The report by PayU, the fintech and e-payments division of Prosus (the global investment arm of Naspers) found that 46 percent of Kenyans polled considered education as an indicator of prosperity followed by health at 45 percent.
Being wealthy was cited by 38 percent of respondents, followed by a loving family (37 percent) and a secure well-paying job (35 percent).
The findings are based on feedback from 10,500 adults in 18 countries globally, with Kenya, Nigeria and South Africa representing Africa.
PayU says the survey was aimed at establishing the “limitations of financial inclusion, the value of financial services, and the key characteristics that define prosperity”.

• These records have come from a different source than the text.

-- ==== Sys2Proof/Certificates/Slice0/Obligations.lean ====
section
/-! DEFINITION. The statements of this slice, one `Prop` each; OBLIGATIONS.json names the rules they come from. -/

open Sys2Proof Sys2Proof.Machine

/-! ## The command queue, at-once steps and timers -/

/-- A step takes the command at the front of the queue and runs it on the state with the queue's rest. -/
def Obligations.StepRunsFrontCommand : Prop :=
  ∀ (s : State) (c : Instr) (rest : List Instr), s.pending = c :: rest → step s = exec c (s.withPending rest)

/-- With no command waiting: in reset nothing happens; at-once steps that are due are taken; else a waiting response
that finds room enters and frees the command slot; else nothing happens. A waiting response enters by the end of the first
command after the removal that makes room for it, the rows of at-once steps apart (R160): QUEUED_RESPONSE_ENTRY lets it in;
before a row of the host link it has entered; the events of any other command may reach the freed place first, as WAKE's
does, and then it enters if there still is room. With none waiting, or no room, QUEUED_RESPONSE_ENTRY has no effect. Which of
the two orders that R160 leaves open a run shows is the model's choice, log entries 1, 2 and 3. -/
def Obligations.EmptyQueueAndWaitingResponse : Prop :=
  (∀ s : State, s.pending = [] →
     (s.inReset = true → step s = .next s) ∧
     (s.inReset = false → s.nextDue ≠ none → step s = .next s.settle) ∧
     (s.inReset = false → s.nextDue = none → (s.queue.waiting = none ∨ 48 ≤ s.queue.records.length) → step s = .next s) ∧
     (∀ r, s.inReset = false → s.nextDue = none → s.queue.waiting = some r → s.queue.records.length < 48 →
       step s = .next { s with
         queue := { s.queue with waiting := none }.enter (.response r),
         command := { s.command with slot := none } })) ∧
  (∀ s : State, Quiet s → (s.queue.waiting = none ∨ 48 ≤ s.queue.records.length) ∧
     exec .queuedResponseEntry s = .next s.finish) ∧
  (∀ (s entered : State) (r : Response), s.inReset = false → s.nextDue = none → s.queue.waiting = some r →
     s.queue.records.length < 48 →
     entered = { s with
       queue := { s.queue with waiting := none, records := s.queue.records ++ [Record.response r], attn := true },
       command := { s.command with slot := none } } →
     exec .queuedResponseEntry s = .next entered.finish ∧
     (∀ c, portRow c = true → exec c s = exec c entered) ∧
     (∀ c t, dueOf c = none → resetRow c = false → portRow c = false → exec c s = .next t →
       t.queue.waiting = none ∨ 48 ≤ t.queue.records.length) ∧
     (∀ (l : Surface) (bs p : Bytes) (u : State), Carries bs kindWake p → s.mode.mode = .doze → s.mode.transition = none →
       s.mode.setMode = none → s.enabled l = true → s.queue.reportMask.getLsbD (Event.wake l).kind = true →
       u = State.evaluateScans { s with
         queue := { s.queue with
           records := s.queue.records ++ [Record.event (.wake l)],
           attn := (s.queue.records ++ [Record.event (.wake l)]).any (Record.draws s.queue.attentionMask) },
         mode := { s.mode with
           mode := .active, transition := some { target := .active, phase := .scan, cause := .wake } } } →
       (s.queue.records.length = 47 → exec (.wake l bs) s = .next u.finish) ∧
       (s.queue.records.length < 47 → exec (.wake l bs) s = .next (State.finish { u with
         queue := { u.queue with waiting := none }.enter (.response r), command := { u.command with slot := none } }))))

About 45 percent of South Africans cited health as top indicator of prosperity, followed by education (44 percent), a well-paying job (41 percent), loving family 38 percent) and owning a house (37 percent).
Nigerians, however, cited being wealthy as the key driver of prosperity, followed by being healthy (48 percent), providing best education to the children (42 percent), a loving family (36 percent) and a well-paying job (31 percent). “The striking insight is that in countries considered poorer by international standards, the values of health and happiness are emphasised over wealth and money,” PayU says in Financial Prosperity Barometer: Perceptions of prosperity in high-growth markets report.
About 92 percent of Kenyans believe financial services help people plan for their future prosperity, the survey findings show, with 77 percent saying the more they access financial services, the higher the chances of being prosperous.